[Stored data]
theorem testedReset_failed (h : test st = false) :
    testedReset cmd test e ⟨b, .reply ack :: .reply st :: rest⟩
      = .error (.raised e) ⟨Block.idlePhases { b with
          lastStatus := some st, history := b.history ++ [.busWrite [cmd] true, .busRead (some st)] }, rest⟩ := by
  rw [testedReset, sampled_reply, h]; rfl

end

/-- Settles O21: both commands are the tested reset, each with its own status bit. -/
theorem resetCommandsWhole : Obligations.ResetCommandsWhole := by
  refine ⟨fun _ => ⟨rfl, rfl⟩, ?_⟩
  rintro s ack st later i cmd bit e _ _ hi rfl rfl
  obtain ⟨test, htest, he⟩ : ∃ test : Byte → Bool, test st = st.getLsbD bit
      ∧ exec i s = perform i true (noResult (testedReset cmd test e)) s := by
    simp only [List.mem_cons, Prod.mk.injEq, List.not_mem_nil, or_false] at hi
    rcases hi with ⟨rfl, rfl, rfl, rfl⟩ | ⟨rfl, rfl, rfl, rfl⟩
    · exact ⟨stDevReset, stDevReset_eq st, rfl⟩
    · exact ⟨stPresence, stPresence_eq st, rfl⟩
  rw [he]
  simp only [List.append_assoc, List.singleton_append]
  refine ⟨fun ho hs => ?_, fun ho hs => ?_, fun ho => ?_, fun ho => ?_⟩
  · exact perform_returns (as := [.reply ack, .reply st])
      (fun _ => Op.bind_ok (testedReset_passed (htest.trans hs))) ho
  · exact perform_fails (as := [.reply ack, .reply st])
      (fun _ => Op.bind_error (testedReset_failed (htest.trans hs))) ho
  · exact perform_fails (as := [.timeout]) (fun _ => Op.bind_error command_timeout) ho
  · exact perform_fails (as := [.reply ack, .timeout]) (fun _ => Op.bind_error sampled_timeout) ho

/-! ### Configuration and single bit (rules R114, R118) -/

/-- The nibble-doubled byte, as rule R74 writes it. -/
theorem cfgByte_eq (bits : Nibble) : cfgByte bits = ((~~~bits).setWidth 8 <<< 4) ||| bits.setWidth 8 := by
  revert bits; decide

/-- Settles O22: `cfg_shadow` is written behind the one bus write, so a timeout does not reach it. -/
theorem writeConfigurationWhole : Obligations.WriteConfigurationWhole := by
  refine ⟨fun _ => rfl, ?_⟩
  rintro s bits ack later _ rfl
  rw [← cfgByte_eq]
  exact ⟨fun ho => perform_returns (as := [.reply ack]) (fun _ => rfl) ho,
    fun ho => perform_fails (as := [.timeout]) (fun _ => Op.bind_error command_timeout) ho⟩

theorem brReadbit_eq (p : Params) : brReadbit p = (sendCommand [0x87, p.bitTiming] >>= fun _ =>
    sampleStatus >>= fun st => bridgeDone >>= fun _ => pure (stSingleBit st)) := rfl

/-- Settles O23: the one status sampled after the command decides the bit. -/
theorem readBitWhole : Obligations.ReadBitWhole := by
  refine ⟨fun _ => rfl, ?_⟩
  rintro s ack st later _ rfl
  have he : exec .brReadbit s
      = perform .brReadbit true (brReadbit s.params >>= fun d => pure (some (.bit d))) s := rfl
  rw [he, brReadbit_eq, ← stSingleBit_eq]
  refine ⟨fun ho => ?_, fun ho => ?_, fun ho => ?_⟩
  · exact perform_returns (as := [.reply ack, .reply st]) (fun _ => Op.bind_ok sampled_reply) ho
  · exact perform_fails (as := [.timeout]) (fun _ => Op.bind_error command_timeout) ho
  · exact perform_fails (as := [.reply ack, .timeout]) (fun _ => Op.bind_error sampled_timeout) ho

/-! ### The operations that poll (rules R116, R117, R120) -/

theorem brWritebyte_eq (d : Byte) : brWritebyte d
    = (sendCommand [0xA5, d] >>= fun _ => waitNotBusy >>= fun _ => bridgeDone) := rfl

/-- What `BR_READBYTE` does after its poll: it sets the read pointer and fetches one byte (rule R120). -/
def fetchData (p : Params) : Op Byte := do
  update (·.setBrPhase .brPointer)
  busWrite [Wire.setReadPointer, p.ptrData]
  update (·.setBrPhase .brFetch)
  let d ← busRead
  bridgeDone
  pure d

theorem brReadbyte_eq (p : Params) : brReadbyte p
    = (sendCommand [0x96] >>= fun _ => waitNotBusy >>= fun _ => fetchData p) := rfl
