-- ==== Sys2Proof/Machine/Ops.lean ====
section
/-! DEFINITION. The named operations over memory, registers and the stack, instruction fetch, trap entry and the Reset
command (10_state.md, 20_memory.md, 41_brk.md, 70_reset_and_hazards.md). -/

namespace Sys2Proof.Machine

/-! ## Lists of cells -/

/-- The byte listed at an address. -/
def lookupCell (k : Nat) : List Host.Cell → Option Byte
  | [] => none
  | c :: cs => if c.1 = k then some c.2 else lookupCell k cs

/-- The list with a byte listed at an address, in its place by address. -/
def insertCell (k : Nat) (v : Byte) : List Host.Cell → List Host.Cell
  | [] => [(k, v)]
  | c :: cs =>
    if k < c.1 then (k, v) :: c :: cs
    else if k = c.1 then (k, v) :: cs
    else c :: insertCell k v cs

/-- The list with nothing listed at an address. -/
def eraseCell (k : Nat) (cs : List Host.Cell) : List Host.Cell := cs.filter fun c => c.1 != k

/-- Addresses strictly rising and inside the address space. -/
def cellsRising (cs : List Host.Cell) : Bool :=
  match cs with
  | [] => true
  | [c] => c.1 < Config.memSize
  | c :: d :: rest => c.1 < d.1 && cellsRising (d :: rest)

/-! ## Memory and the Change Map (R40 to R43, R57) -/

/-- What an address that no entry lists reads as. DESIGN CHOICE (log 2): `IMAGE` has no default (R4, R40); the test vectors
of 95_test_vectors.md take 0x00. -/
def Memory.unlisted : Byte := 0x00

/-- The byte at an address. -/
def Memory.read (m : Memory) (a : Nat) : Byte := (lookupCell a m).getD Memory.unlisted

/-- Memory with a byte replaced, in canonical form again. -/
def Memory.write (m : Memory) (a : Nat) (v : Byte) : Memory :=
  if v = Memory.unlisted then eraseCell a m else insertCell a v m

/-- The canonical form: equal memories are equal lists. -/
def Memory.wf (m : Memory) : Bool := cellsRising m && m.all fun c => c.2 != Memory.unlisted

/-- Bytes stored from an address upward, addresses modulo 65536, without change tracking: a bulk load's kind of write
(R57), no instruction's. -/
def Memory.place (m : Memory) (a : Addr) : List Byte → Memory
  | [] => m
  | b :: bs => (Memory.write m a.toNat b).place (a + 1) bs

/-- The Change Map's insertion: the first write to an address records the byte before it, a later one changes nothing
(R42, R43). -/
def ChangeMap.record (cm : ChangeMap) (a : Nat) (old : Byte) : ChangeMap :=
  match lookupCell a cm with
  | some _ => cm
  | none => insertCell a old cm

/-- The Change Map's canonical form. -/
def ChangeMap.wf (cm : ChangeMap) : Bool := cellsRising cm

/-! ## Register access -/

/-- `pc <- v` (R12). -/
def State.setPc (s : State) (v : Addr) : State := { s with pc := v }

/-- `sp <- v` (R23). -/
def State.setSp (s : State) (v : Byte) : State := { s with sp := v }

/-- `sr <- v` (R14). -/
def State.setSr (s : State) (v : Byte) : State := { s with sr := v }

/-- `hc <- v` (R24). -/
def State.setHc (s : State) (v : Nat) : State := { s with hc := v }

/-- `x[r]` (R10). -/
def State.reg (s : State) : Reg → Byte
  | .r0 => s.r0
  | .r1 => s.r1
  | .r2 => s.r2

/-- `x[r] <- v` (R10). -/
def State.setReg (s : State) (r : Reg) (v : Byte) : State :=
  match r with
  | .r0 => { s with r0 := v }
  | .r1 => { s with r1 := v }
  | .r2 => { s with r2 := v }

/-! ## Memory access -/

/-- `MemRead(a, 1)` (R41). -/
def State.memRead (s : State) (a : Addr) : Byte := s.mem.read a.toNat

/-- `MemWrite(a, 1, v)` (R42): first the Change Map, from the byte before the write; then the byte. -/
def State.memWrite (s : State) (a : Addr) (v : Byte) : State :=
  { s with cm := ChangeMap.record s.cm a.toNat (s.memRead a), mem := s.mem.write a.toNat v }

/-- The little-endian 16-bit quantity whose bytes are at two given addresses (R44). -/
def State.readWord (s : State) (low high : Addr) : Addr := s.memRead high ++ s.memRead low

/-! ## The stack (R59, R60) -/

/-- `0x0100 + zext_16(sp)` (R23). -/
def stackAddr (sp : Byte) : Addr := Config.stackBase + sp.setWidth 16

/-- `Push(v)` (R59). -/
def State.push (s : State) (v : Byte) : State := (s.memWrite (stackAddr s.sp) v).setSp (s.sp - 1)

/-- `Pop()` (R60): the byte, and the state after. -/
def State.pop (s : State) : Byte × State :=
  let s' := s.setSp (s.sp + 1)
  (s'.memRead (stackAddr s'.sp), s')

/-! ## Instruction fetch, trap entry, Reset -/

/-- Phase 1 of a step (R101): the raw byte, and the state with the PC past it. -/
def State.fetch (s : State) : Byte × State := (s.memRead s.pc, s.setPc (s.pc + 1))

/-- Trap entry, the BRK sequence (R110, R175): increment the PC, push it high byte first, push SR as it stands, set I,
load the PC from the interrupt vector. The hardware has no return from a trap (R176), so no operation stands beside it. -/
def State.takeTrap (s : State) : State :=
  let s1 := s.setPc (s.pc + 1)
  let s2 := s1.push (s1.pc.extractLsb' 8 8)
  let s3 := s2.push (s2.pc.extractLsb' 0 8)
  let s4 := s3.push s3.sr
  let s5 := s4.setSr (setFlag .interrupt s4.sr)
  s5.setPc (s5.readWord Config.irqVecLow Config.irqVecHigh)

/-- The host's Reset command (R190); memory, the Change Map and the highlight counter stay (R195). -/
def State.hostReset (s : State) : State :=
  let s1 := ((s.setReg .r0 0x00).setReg .r1 0x00).setReg .r2 0x00
  let s2 := (s1.setSr 0x00).setSp Config.spReset
  s2.setPc (s2.readWord Config.resetVecLow Config.resetVecHigh)

end Sys2Proof.Machine
end

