theorem fields_of_mem_addForms (r : Reg) :
    ∀ f ∈ [(Instr.addAbs r, Mode.absolute), (.addImm r, .immediate), (.addImp r, .implied)],
      f.1.op = .add ∧ f.1.mode = f.2 ∧ f.1.reg = r := by
  simp [Instr.op, Instr.mode, Instr.reg]

theorem fields_of_mem_pullForms (r : Reg) :
    ∀ f ∈ [(Instr.plAbs r, Mode.absolute), (.plImm r, .immediate), (.plImp r, .implied)],
      f.1.op = .pl ∧ f.1.mode = f.2 ∧ f.1.reg = r := by
  simp [Instr.op, Instr.mode, Instr.reg]

/-- The mark tells AND from XOR. -/
theorem fields_of_mem_logicForms (r : Reg) :
    ∀ f ∈ [(Instr.andAbs r, Mode.absolute, true), (.andImm r, .immediate, true), (.andImp r, .implied, true),
      (.xorAbs r, .absolute, false), (.xorImm r, .immediate, false), (.xorImp r, .implied, false)],
      f.1.op = (if f.2.2 then .and else .xor) ∧ f.1.mode = f.2.1 ∧ f.1.reg = r := by
  simp [Instr.op, Instr.mode, Instr.reg]

/-- The number is the bit position of the flag tested (R14, R141 to R143). -/
theorem handler_of_mem_jumpIfForms (r : Reg) :
    ∀ f ∈ [(Instr.jpcAbs r, Mode.absolute, 0), (.jpcImm r, .immediate, 0), (.jpcImp r, .implied, 0),
      (.jpzAbs r, .absolute, 1), (.jpzImm r, .immediate, 1), (.jpzImp r, .implied, 1),
      (.jpnAbs r, .absolute, 7), (.jpnImm r, .immediate, 7), (.jpnImp r, .implied, 7)],
      ∃ flag : Flag, handlerOf params f.1.op f.1.reg = jumpIfHandler flag params ∧ flagBit flag = f.2.2 ∧
        f.1.mode = f.2.1 := by
  simp only [List.forall_mem_cons]
  exact ⟨⟨.carry, rfl, rfl, rfl⟩, ⟨.carry, rfl, rfl, rfl⟩, ⟨.carry, rfl, rfl, rfl⟩, ⟨.zero, rfl, rfl, rfl⟩,
    ⟨.zero, rfl, rfl, rfl⟩, ⟨.zero, rfl, rfl, rfl⟩, ⟨.negative, rfl, rfl, rfl⟩, ⟨.negative, rfl, rfl, rfl⟩,
    ⟨.negative, rfl, rfl, rfl⟩, by simp⟩

/-! ## The state after -/

/-- A result `v` in register `r` and the SR `sr`, from the state the resolver left: all else is as in `s`. -/
theorem afterResolve_setSr_setReg (m : Mode) (s : State) (r : Reg) (v sr : Byte) :
    let t := ((afterResolve params m s).setSr sr).setReg r v
    t.reg r = v ∧ OtherRegsKept [r] s t ∧ t.sr = sr ∧
      t.pc = s.pc + BitVec.ofNat 16 (operandBytes m) ∧ t.hc = operandBytes m ∧ t.sp = s.sp ∧
      SameMemory s t ∧ t.cm = s.cm := by
  refine ⟨by simp, fun q hq => ?_, by simp, by simp, by simp, by simp, fun a => by simp, by simp⟩
  rw [State.reg_setReg, if_neg (List.ne_of_not_mem_cons hq), State.setSr_reg, afterResolve_reg]

theorem execState_of_op_ld {i : Instr} (hop : i.op = .ld) (s : State) :
    execState i s = ((afterResolve params i.mode s).setSr
      (setNZ .bit7 (s.memRead (operandAddress params i.mode s)) s.sr)).setReg i.reg
        (s.memRead (operandAddress params i.mode s)) := by
  rw [execState, hop, handlerOf_ld, afterResolve_memRead, afterResolve_sr]
  rfl

theorem execState_of_op_and {i : Instr} (hop : i.op = .and) (s : State) :
    execState i s = ((afterResolve params i.mode s).setSr
      (setNZ .bit7 (s.reg i.reg &&& s.memRead (operandAddress params i.mode s)) s.sr)).setReg i.reg
        (s.reg i.reg &&& s.memRead (operandAddress params i.mode s)) := by
  rw [execState, hop, handlerOf_and, afterResolve_memRead, afterResolve_sr, afterResolve_reg]
  rfl

theorem execState_of_op_xor {i : Instr} (hop : i.op = .xor) (s : State) :
    execState i s = ((afterResolve params i.mode s).setSr
      (setNZ .bit7 (s.reg i.reg ^^^ s.memRead (operandAddress params i.mode s)) s.sr)).setReg i.reg
        (s.reg i.reg ^^^ s.memRead (operandAddress params i.mode s)) := by
  rw [execState, hop, handlerOf_xor, afterResolve_memRead, afterResolve_sr, afterResolve_reg]
  rfl

/-- The sum R130 takes, as a natural number. -/
def addTotal (m : Mode) (r : Reg) (s : State) : Nat :=
  (s.memRead (operandAddress params m s)).toNat + (s.reg r).toNat + (if s.sr.getLsbD 0 then 1 else 0)

theorem addSum_toNat_eq_addTotal (m : Mode) (r : Reg) (s : State) :
    (addSum (s.memRead (operandAddress params m s)) (s.reg r) (queryFlag .carry s.sr)).toNat = addTotal m r s := by
  rw [addSum_toNat, queryFlag_eq, flagBit, addTotal]
  cases s.sr.getLsbD 0 <;> rfl

theorem execState_of_op_add {i : Instr} (hop : i.op = .add) (s : State) :
    execState i s = ((afterResolve params i.mode s).setSr ((s.sr &&& 0xFC) |||
      (if 0xFF < addTotal i.mode i.reg s then 0x01 else 0x00) |||
        (if addTotal i.mode i.reg s % 256 = 0 then 0x02 else 0x00))).setReg i.reg
          (BitVec.ofNat 8 (addTotal i.mode i.reg s)) := by
  rw [execState, hop, handlerOf_add, afterResolve_memRead, afterResolve_sr, afterResolve_reg, setCZ_eq,
    ← addSum_toNat_eq_addTotal]
  rfl

/-- PL reads above SP, which the resolver does not move. -/
theorem execState_of_op_pl {i : Instr} (hop : i.op = .pl) (s : State) :
    execState i s = (((afterResolve params i.mode s).setSr
      (setNZ .bit7 (s.memRead (stackAddr (s.sp + 1))) s.sr)).setReg i.reg
        (s.memRead (stackAddr (s.sp + 1)))).setSp (s.sp + 1) := by
  rw [execState, hop, handlerOf_pl, State.setSp_setReg]
  simp only [afterResolve_memRead, afterResolve_sr, afterResolve_sp]
  rfl

end Sys2Proof.Machine

open Sys2Proof Sys2Proof.Machine in
/-- Settles O32: LD's result is the operand byte. -/
theorem loadReadsTheOperandByte : Obligations.LoadReadsTheOperandByte := by
  refine ⟨by decide, fun p r ea s hp => ?never, fun r s f hf => ?forms⟩
  case never =>
    refine ⟨?_, State.reg_setReg_same _ _ _⟩
    rw [loadHandler, State.setReg_sr, State.setSr_sr, hp, setNZ_never]
  case forms =>
    obtain ⟨hop, hmode, hreg⟩ := fields_of_mem_loadForms r f hf
    refine ⟨_, exec_eq_execState f.1 s, ?_⟩
    rw [execState_of_op_ld hop, hmode, hreg, setNZ_bit7]
    exact afterResolve_setSr_setReg _ _ _ _ _

open Sys2Proof Sys2Proof.Machine in
/-- Settles O34: ADD's result is the low byte of the exact sum, its flags are read from the sum. -/
theorem addSumsWithCarry : Obligations.AddSumsWithCarry := by
  refine ⟨by decide, fun r s f hf => ?_⟩
  obtain ⟨hop, hmode, hreg⟩ := fields_of_mem_addForms r f hf
  refine ⟨_, exec_eq_execState f.1 s, ?_⟩
  rw [execState_of_op_add hop, hmode, hreg]
  exact afterResolve_setSr_setReg _ _ _ _ _

open Sys2Proof Sys2Proof.Machine in
/-- Settles O37: the jump moves the PC the resolver left, and nothing else. -/
theorem conditionalJumpsAddTheOperandByte : Obligations.ConditionalJumpsAddTheOperandByte := by
  refine ⟨by decide, by decide, by decide, fun r s f hf => ?_⟩
  obtain ⟨flag, hhandler, hbit, hmode⟩ := handler_of_mem_jumpIfForms r f hf
  refine ⟨_, exec_eq_execState f.1 s, ?_⟩
  rw [execState, hhandler, jumpIfHandler_eq, queryFlag_eq, hbit, hmode]
  refine ⟨?_, by simp, fun q _ => by simp, by simp, by simp, fun a => by simp, by simp⟩
  rw [State.setPc_pc, displacement_params, afterResolve_sr, afterResolve_pc, afterResolve_memRead]

open Sys2Proof Sys2Proof.Machine in
/-- Settles O39: PL's result is the byte above SP. -/
theorem pullLoadsTheRegister : Obligations.PullLoadsTheRegister := by
  refine ⟨by decide, fun r s f hf => ?_⟩
  obtain ⟨hop, hmode, hreg⟩ := fields_of_mem_pullForms r f hf
  refine ⟨_, exec_eq_execState f.1 s, ?_⟩
  rw [execState_of_op_pl hop, hmode, hreg, setNZ_bit7]
  obtain ⟨hresult, hregs, hsr, hpc, hhc, -, hmem, hcm⟩ := afterResolve_setSr_setReg f.2 s r
    (s.memRead (stackAddr (s.sp + 1))) _
  exact ⟨(State.setSp_reg _ _ _).trans hresult, fun q hq => (State.setSp_reg _ _ _).trans (hregs q hq), hsr, rfl, hpc,
    hhc, hmem, hcm⟩

open Sys2Proof Sys2Proof.Machine in
/-- Settles O40: the mark of the form selects the operation. -/
theorem andXorCombineWithTheOperandByte : Obligations.AndXorCombineWithTheOperandByte := by
  refine ⟨by decide, by decide, fun r s f hf => ?_⟩
  obtain ⟨hop, hmode, hreg⟩ := fields_of_mem_logicForms r f hf
  refine ⟨_, exec_eq_execState f.1 s, ?_⟩
  cases hmark : f.2.2 <;> rw [hmark] at hop
  · rw [execState_of_op_xor hop, hmode, hreg, setNZ_bit7]
    exact afterResolve_setSr_setReg _ _ _ _ _
  · rw [execState_of_op_and hop, hmode, hreg, setNZ_bit7]
    exact afterResolve_setSr_setReg _ _ _ _ _

open Sys2Proof Sys2Proof.Machine in
/-- Settles O42: the pull reads back the pushed byte, at the SP the push left one below. -/
theorem pushThenPullCopiesARegister : Obligations.PushThenPullCopiesARegister := by
  intro a b s
  obtain ⟨-, hpush⟩ := pushStoresTheRegister
  obtain ⟨-, hpull⟩ := pullLoadsTheRegister
  obtain ⟨t, hpushed, hbyte, -, -, hsp, hregs, hsr, -, -⟩ := hpush a s (.phImp a, .implied) (by simp)
  obtain ⟨u, hpulled, hresult, hregs', hsr', hsp', -⟩ := hpull b t (.plImp b, .implied) (by simp)
  have hback : t.sp + 1 = s.sp := by rw [hsp]; exact BitVec.sub_add_cancel s.sp 1
  rw [hback] at hresult hsr' hsp'
  rw [hbyte] at hresult hsr'
  rw [hsr] at hsr'
  exact ⟨t, u, hpushed, hpulled, hresult, fun q hq => (hregs' q hq).trans (hregs q List.not_mem_nil), hsp', hsr'⟩
end

section
/-! Trap entry (41_brk.md rule R110) as the instructions BRK and ILLEGAL take it, nested traps (60_exceptions.md rule
R177), and a stored byte that is fetched next (20_memory.md rule R53). -/

namespace Sys2Proof.Machine

/-! ## One trap -/

/-- The frame: the PC above the saved one's low byte, SR below both (R110). -/
theorem State.takeTrap_frame (s : State) :
    s.takeTrap.memRead (stackAddr s.sp) = (s.pc + 1).extractLsb' 8 8 ∧
      s.takeTrap.memRead (stackAddr (s.sp - 1)) = (s.pc + 1).extractLsb' 0 8 ∧
      s.takeTrap.memRead (stackAddr (s.sp - 2)) = s.sr := by
  obtain ⟨hhigh_low, hhigh_status, hlow_status⟩ := stackAddr_frame s.sp
  refine ⟨?_, ?_, ?_⟩
  · rw [State.takeTrap_memRead, if_pos rfl]
  · rw [State.takeTrap_memRead, if_neg hhigh_low.symm, if_pos rfl]
  · rw [State.takeTrap_memRead, if_neg hhigh_status.symm, if_neg hlow_status.symm, if_pos rfl]

theorem State.takeTrap_memRead_of_not_mem (s : State) {a : Addr}
    (h : a ∉ [stackAddr s.sp, stackAddr (s.sp - 1), stackAddr (s.sp - 2)]) : s.takeTrap.memRead a = s.memRead a :=
  (handlerOf_of_not_stored params .brk .r0 0 s h).1

/-- ILLEGAL takes the operand bytes of Absolute (R78). -/
theorem fields_of_mem_breakForms (r : Reg) (raw : Byte) :
    ∀ f ∈ [(Instr.brkAbs r, 2), (.brkImm r, 1), (.brkImp r, 0), (.illegal raw, 2)],
      f.1.op = .brk ∧ operandBytes f.1.mode = f.2 := by
  simp [Instr.op, Instr.mode, operandBytes]

theorem execState_of_op_brk {i : Instr} (hop : i.op = .brk) (s : State) :
    execState i s = (afterResolve params i.mode s).takeTrap := by
  rw [execState, hop, handlerOf_brk]

/-! ## Nested traps -/

/-- Each trap takes three bytes of the page, modulo 256. -/
theorem iterate_takeTrap_sp (n : Nat) (s : State) :
    (State.takeTrap^[n] s).sp = s.sp - BitVec.ofNat 8 (3 * n) := by
  induction n generalizing s with
  | zero => simp
  | succ n ih =>
    rw [Function.iterate_succ_apply, ih, State.takeTrap_sp]
    bv_omega

/-- A byte of the page outlives as many traps as fit between SP and it. -/
theorem memRead_iterate_takeTrap {n : Nat} {s : State} {q : Byte} (h : 3 * n ≤ (s.sp - q).toNat) :
    (State.takeTrap^[n] s).memRead (stackAddr q) = s.memRead (stackAddr q) := by
  induction n generalizing s with
  | zero => rfl
  | succ n ih =>
    have hoff : stackAddr q ∉ [stackAddr s.sp, stackAddr (s.sp - 1), stackAddr (s.sp - 2)] := by
      simp only [List.mem_cons, List.not_mem_nil, or_false, stackAddr_inj]
      bv_omega
    have hfits : 3 * n ≤ (s.takeTrap.sp - q).toNat := by
      rw [State.takeTrap_sp]
      bv_omega
    rw [Function.iterate_succ_apply, ih hfits, State.takeTrap_memRead_of_not_mem _ hoff]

> _Required action_
Using the entries above, restate word for word every line from the one that contains "(h : a ∉ [stackAddr" through the last.

> _Completed exercise_
    (h : a ∉ [stackAddr s.sp, stackAddr (s.sp - 1), stackAddr (s.sp - 2)]) : s.takeTrap.memRead a = s.memRead a :=
  (handlerOf_of_not_stored params .brk .r0 0 s h).1

/-- ILLEGAL takes the operand bytes of Absolute (R78). -/
theorem fields_of_mem_breakForms (r : Reg) (raw : Byte) :
    ∀ f ∈ [(Instr.brkAbs r, 2), (.brkImm r, 1), (.brkImp r, 0), (.illegal raw, 2)],
      f.1.op = .brk ∧ operandBytes f.1.mode = f.2 := by
  simp [Instr.op, Instr.mode, operandBytes]

theorem execState_of_op_brk {i : Instr} (hop : i.op = .brk) (s : State) :
    execState i s = (afterResolve params i.mode s).takeTrap := by
  rw [execState, hop, handlerOf_brk]

/-! ## Nested traps -/

/-- Each trap takes three bytes of the page, modulo 256. -/
theorem iterate_takeTrap_sp (n : Nat) (s : State) :
    (State.takeTrap^[n] s).sp = s.sp - BitVec.ofNat 8 (3 * n) := by
  induction n generalizing s with
  | zero => simp
  | succ n ih =>
    rw [Function.iterate_succ_apply, ih, State.takeTrap_sp]
    bv_omega

/-- A byte of the page outlives as many traps as fit between SP and it. -/
theorem memRead_iterate_takeTrap {n : Nat} {s : State} {q : Byte} (h : 3 * n ≤ (s.sp - q).toNat) :
    (State.takeTrap^[n] s).memRead (stackAddr q) = s.memRead (stackAddr q) := by
  induction n generalizing s with
  | zero => rfl
  | succ n ih =>
    have hoff : stackAddr q ∉ [stackAddr s.sp, stackAddr (s.sp - 1), stackAddr (s.sp - 2)] := by
      simp only [List.mem_cons, List.not_mem_nil, or_false, stackAddr_inj]
      bv_omega
    have hfits : 3 * n ≤ (s.takeTrap.sp - q).toNat := by
      rw [State.takeTrap_sp]
      bv_omega
    rw [Function.iterate_succ_apply, ih hfits, State.takeTrap_memRead_of_not_mem _ hoff]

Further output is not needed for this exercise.